:: Directions for this task ::
With both ends included, repeat exactly the lines of the entries below from the one containing "w 31 16)))))" down to the one containing "(Table 9.5). -/", and no others.

++++ Available records ++++

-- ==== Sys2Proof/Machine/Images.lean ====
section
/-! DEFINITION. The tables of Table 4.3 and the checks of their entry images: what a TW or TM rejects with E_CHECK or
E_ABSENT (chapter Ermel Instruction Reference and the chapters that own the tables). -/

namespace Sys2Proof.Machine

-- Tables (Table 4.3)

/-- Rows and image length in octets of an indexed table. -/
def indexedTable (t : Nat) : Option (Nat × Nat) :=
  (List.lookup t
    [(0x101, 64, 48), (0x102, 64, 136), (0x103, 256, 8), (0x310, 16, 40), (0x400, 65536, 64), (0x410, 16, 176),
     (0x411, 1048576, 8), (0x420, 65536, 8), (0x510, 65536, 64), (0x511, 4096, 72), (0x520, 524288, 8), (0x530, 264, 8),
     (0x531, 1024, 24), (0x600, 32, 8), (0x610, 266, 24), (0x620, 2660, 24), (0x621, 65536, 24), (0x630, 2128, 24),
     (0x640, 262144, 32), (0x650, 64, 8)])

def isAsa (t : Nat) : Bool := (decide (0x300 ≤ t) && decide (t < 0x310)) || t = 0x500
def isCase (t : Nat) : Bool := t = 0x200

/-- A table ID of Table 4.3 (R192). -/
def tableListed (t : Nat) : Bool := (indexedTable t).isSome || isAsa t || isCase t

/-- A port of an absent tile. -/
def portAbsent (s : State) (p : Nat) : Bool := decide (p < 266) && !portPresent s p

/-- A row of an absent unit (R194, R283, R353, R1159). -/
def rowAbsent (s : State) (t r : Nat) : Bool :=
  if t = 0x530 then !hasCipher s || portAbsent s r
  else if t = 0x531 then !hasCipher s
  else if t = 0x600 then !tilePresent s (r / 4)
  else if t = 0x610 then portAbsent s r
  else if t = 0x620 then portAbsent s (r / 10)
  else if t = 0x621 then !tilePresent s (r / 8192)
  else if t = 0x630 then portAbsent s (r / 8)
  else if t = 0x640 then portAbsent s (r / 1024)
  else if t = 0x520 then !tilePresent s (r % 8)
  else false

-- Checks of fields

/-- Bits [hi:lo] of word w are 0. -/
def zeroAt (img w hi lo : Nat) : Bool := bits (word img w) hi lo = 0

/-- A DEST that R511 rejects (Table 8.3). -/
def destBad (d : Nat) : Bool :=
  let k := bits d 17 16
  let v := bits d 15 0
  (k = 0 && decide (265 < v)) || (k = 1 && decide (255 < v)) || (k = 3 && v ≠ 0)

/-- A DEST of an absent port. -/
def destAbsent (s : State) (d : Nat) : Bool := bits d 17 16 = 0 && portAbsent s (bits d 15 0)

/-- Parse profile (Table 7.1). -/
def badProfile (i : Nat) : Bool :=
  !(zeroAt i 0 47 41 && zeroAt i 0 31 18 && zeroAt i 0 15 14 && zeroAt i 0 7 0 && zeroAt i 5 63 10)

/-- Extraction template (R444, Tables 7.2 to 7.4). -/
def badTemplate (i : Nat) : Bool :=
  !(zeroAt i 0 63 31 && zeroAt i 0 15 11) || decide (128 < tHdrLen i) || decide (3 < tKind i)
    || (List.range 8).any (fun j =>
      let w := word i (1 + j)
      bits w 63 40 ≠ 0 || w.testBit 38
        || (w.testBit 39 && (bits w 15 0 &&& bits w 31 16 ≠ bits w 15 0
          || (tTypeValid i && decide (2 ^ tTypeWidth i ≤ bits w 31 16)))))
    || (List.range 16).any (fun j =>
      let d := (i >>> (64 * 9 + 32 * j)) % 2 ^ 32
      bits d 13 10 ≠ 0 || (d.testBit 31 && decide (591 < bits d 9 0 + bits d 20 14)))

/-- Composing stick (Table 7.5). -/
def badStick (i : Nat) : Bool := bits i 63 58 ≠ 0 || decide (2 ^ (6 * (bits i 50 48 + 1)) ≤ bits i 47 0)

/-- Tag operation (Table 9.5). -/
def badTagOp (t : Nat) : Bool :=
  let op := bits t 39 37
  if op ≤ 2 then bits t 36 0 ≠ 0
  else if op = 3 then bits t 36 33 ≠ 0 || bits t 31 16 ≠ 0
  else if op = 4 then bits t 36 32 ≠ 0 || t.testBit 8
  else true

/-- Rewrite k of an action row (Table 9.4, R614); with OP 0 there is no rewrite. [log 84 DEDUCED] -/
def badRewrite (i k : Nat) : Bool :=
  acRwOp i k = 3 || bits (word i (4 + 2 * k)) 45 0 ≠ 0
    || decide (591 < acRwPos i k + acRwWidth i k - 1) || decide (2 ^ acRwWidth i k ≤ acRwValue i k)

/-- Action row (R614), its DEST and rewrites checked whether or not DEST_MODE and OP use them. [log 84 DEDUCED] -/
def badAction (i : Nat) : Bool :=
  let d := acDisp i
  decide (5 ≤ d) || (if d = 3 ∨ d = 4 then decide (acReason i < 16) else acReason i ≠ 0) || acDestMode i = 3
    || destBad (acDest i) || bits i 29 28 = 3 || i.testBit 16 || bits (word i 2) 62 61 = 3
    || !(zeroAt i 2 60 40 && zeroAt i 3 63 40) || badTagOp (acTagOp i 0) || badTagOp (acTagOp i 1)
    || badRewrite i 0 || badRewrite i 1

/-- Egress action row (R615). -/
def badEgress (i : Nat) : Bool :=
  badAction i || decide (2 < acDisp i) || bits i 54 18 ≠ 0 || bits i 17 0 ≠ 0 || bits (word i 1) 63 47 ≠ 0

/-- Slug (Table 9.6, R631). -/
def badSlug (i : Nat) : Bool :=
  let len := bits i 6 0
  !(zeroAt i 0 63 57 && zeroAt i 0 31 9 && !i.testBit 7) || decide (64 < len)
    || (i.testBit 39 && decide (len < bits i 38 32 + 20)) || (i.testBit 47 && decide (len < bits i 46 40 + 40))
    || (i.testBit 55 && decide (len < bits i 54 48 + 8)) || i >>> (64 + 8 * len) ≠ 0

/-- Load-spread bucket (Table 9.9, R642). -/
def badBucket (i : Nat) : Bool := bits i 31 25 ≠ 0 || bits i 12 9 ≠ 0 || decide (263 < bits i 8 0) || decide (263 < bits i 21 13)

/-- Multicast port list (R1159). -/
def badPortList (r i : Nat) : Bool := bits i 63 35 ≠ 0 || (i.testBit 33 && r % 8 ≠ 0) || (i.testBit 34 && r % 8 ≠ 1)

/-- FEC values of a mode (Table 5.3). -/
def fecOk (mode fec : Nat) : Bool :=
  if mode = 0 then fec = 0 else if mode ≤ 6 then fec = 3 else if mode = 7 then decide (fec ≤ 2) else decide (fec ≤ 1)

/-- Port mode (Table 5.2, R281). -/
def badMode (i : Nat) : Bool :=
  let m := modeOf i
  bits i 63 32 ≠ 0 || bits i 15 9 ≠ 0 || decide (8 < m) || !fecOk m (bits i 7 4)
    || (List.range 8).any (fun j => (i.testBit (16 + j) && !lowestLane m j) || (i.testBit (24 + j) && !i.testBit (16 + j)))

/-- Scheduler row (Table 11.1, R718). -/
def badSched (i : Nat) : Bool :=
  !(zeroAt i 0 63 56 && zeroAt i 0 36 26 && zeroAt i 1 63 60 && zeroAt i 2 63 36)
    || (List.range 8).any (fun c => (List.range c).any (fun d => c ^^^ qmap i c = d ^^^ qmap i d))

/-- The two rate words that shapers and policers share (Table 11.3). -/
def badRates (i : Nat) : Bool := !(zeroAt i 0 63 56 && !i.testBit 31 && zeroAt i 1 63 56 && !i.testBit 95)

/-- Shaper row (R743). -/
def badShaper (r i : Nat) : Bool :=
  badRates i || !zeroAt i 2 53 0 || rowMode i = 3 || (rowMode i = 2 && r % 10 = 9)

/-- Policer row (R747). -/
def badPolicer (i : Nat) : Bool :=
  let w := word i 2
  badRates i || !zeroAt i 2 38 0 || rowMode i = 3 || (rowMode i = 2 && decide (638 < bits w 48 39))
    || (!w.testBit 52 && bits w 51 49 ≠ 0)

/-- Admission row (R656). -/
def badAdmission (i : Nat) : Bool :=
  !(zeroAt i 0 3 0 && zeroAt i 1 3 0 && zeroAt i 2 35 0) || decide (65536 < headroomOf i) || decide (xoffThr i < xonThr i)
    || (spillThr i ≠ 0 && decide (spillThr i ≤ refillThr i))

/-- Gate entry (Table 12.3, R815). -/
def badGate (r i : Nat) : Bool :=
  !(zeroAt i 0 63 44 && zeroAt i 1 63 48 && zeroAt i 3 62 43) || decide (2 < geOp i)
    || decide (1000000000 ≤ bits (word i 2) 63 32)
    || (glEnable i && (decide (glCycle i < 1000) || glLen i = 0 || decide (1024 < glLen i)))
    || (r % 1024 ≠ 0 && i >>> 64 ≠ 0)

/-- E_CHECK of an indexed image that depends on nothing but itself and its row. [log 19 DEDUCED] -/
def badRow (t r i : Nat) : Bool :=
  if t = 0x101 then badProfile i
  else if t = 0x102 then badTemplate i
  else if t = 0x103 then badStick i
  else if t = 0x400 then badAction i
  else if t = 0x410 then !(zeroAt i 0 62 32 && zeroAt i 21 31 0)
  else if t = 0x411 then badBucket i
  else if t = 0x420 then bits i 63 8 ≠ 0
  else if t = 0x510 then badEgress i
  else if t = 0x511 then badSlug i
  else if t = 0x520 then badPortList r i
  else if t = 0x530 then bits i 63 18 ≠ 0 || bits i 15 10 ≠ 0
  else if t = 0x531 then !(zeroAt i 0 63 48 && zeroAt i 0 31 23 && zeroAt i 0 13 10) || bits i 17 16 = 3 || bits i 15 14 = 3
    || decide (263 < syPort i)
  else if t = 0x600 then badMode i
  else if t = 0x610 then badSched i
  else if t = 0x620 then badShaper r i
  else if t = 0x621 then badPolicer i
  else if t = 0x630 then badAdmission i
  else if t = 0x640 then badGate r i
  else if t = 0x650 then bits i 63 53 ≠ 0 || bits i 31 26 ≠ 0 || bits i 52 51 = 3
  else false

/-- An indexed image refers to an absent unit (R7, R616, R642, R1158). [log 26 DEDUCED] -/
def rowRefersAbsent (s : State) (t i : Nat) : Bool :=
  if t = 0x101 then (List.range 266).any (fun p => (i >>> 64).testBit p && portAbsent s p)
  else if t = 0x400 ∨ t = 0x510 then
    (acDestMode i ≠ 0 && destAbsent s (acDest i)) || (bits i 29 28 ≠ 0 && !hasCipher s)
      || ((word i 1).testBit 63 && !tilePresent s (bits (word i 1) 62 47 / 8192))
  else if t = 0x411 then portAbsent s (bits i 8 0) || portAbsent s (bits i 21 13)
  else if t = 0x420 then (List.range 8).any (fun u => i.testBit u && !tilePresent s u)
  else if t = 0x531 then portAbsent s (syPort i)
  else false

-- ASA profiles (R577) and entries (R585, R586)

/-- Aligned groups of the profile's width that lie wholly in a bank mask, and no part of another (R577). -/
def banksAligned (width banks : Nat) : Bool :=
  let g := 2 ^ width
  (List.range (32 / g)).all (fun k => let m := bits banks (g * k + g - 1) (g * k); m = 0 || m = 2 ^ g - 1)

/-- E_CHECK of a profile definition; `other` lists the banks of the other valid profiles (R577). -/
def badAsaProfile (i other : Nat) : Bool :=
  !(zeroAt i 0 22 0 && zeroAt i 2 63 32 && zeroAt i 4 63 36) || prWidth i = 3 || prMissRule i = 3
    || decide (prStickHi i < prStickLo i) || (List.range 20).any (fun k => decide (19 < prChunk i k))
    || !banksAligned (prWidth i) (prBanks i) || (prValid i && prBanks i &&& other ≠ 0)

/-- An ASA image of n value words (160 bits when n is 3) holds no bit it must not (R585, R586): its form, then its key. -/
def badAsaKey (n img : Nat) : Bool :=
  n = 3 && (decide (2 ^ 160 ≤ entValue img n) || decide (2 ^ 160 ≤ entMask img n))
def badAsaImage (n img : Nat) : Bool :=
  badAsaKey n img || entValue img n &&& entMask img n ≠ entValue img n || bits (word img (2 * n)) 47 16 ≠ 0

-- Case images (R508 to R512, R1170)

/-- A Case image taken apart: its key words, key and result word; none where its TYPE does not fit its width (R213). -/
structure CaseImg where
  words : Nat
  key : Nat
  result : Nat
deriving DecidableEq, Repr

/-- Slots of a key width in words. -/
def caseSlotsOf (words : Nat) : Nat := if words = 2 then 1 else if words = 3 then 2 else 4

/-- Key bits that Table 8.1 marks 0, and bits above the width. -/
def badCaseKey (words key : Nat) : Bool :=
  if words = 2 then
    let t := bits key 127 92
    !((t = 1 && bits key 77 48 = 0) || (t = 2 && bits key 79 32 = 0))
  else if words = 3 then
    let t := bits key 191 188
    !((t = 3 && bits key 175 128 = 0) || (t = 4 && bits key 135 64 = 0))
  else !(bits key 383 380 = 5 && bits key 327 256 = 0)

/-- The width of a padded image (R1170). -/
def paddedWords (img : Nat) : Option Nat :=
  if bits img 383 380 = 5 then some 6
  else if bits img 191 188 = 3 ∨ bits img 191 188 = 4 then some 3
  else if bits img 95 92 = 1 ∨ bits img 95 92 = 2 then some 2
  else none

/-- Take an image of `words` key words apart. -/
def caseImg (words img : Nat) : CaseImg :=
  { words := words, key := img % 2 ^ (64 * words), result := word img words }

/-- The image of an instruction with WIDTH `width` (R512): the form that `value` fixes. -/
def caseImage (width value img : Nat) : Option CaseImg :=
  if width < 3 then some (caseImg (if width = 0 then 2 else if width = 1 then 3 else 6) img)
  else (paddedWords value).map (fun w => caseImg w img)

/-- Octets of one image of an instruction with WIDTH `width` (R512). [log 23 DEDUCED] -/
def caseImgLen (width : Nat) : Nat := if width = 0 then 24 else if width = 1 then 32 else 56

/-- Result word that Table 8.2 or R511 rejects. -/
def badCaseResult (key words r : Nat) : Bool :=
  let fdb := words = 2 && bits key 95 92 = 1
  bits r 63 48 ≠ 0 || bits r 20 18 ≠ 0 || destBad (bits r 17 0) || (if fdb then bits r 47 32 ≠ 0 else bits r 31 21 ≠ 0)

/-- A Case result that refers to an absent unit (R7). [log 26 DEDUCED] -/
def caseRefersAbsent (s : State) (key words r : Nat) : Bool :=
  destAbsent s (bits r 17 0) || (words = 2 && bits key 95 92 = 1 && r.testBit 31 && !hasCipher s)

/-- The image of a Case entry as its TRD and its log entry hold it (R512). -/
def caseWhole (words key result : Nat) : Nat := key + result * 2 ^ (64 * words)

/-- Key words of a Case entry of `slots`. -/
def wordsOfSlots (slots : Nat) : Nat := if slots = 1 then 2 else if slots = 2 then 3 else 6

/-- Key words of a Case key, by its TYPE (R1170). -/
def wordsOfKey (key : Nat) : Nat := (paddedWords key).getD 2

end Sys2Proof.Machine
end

++++

:: Result ::
          || (tTypeValid i && decide (2 ^ tTypeWidth i ≤ bits w 31 16)))))
    || (List.range 16).any (fun j =>
      let d := (i >>> (64 * 9 + 32 * j)) % 2 ^ 32
      bits d 13 10 ≠ 0 || (d.testBit 31 && decide (591 < bits d 9 0 + bits d 20 14)))

/-- Composing stick (Table 7.5). -/
def badStick (i : Nat) : Bool := bits i 63 58 ≠ 0 || decide (2 ^ (6 * (bits i 50 48 + 1)) ≤ bits i 47 0)

/-- Tag operation (Table 9.5). -/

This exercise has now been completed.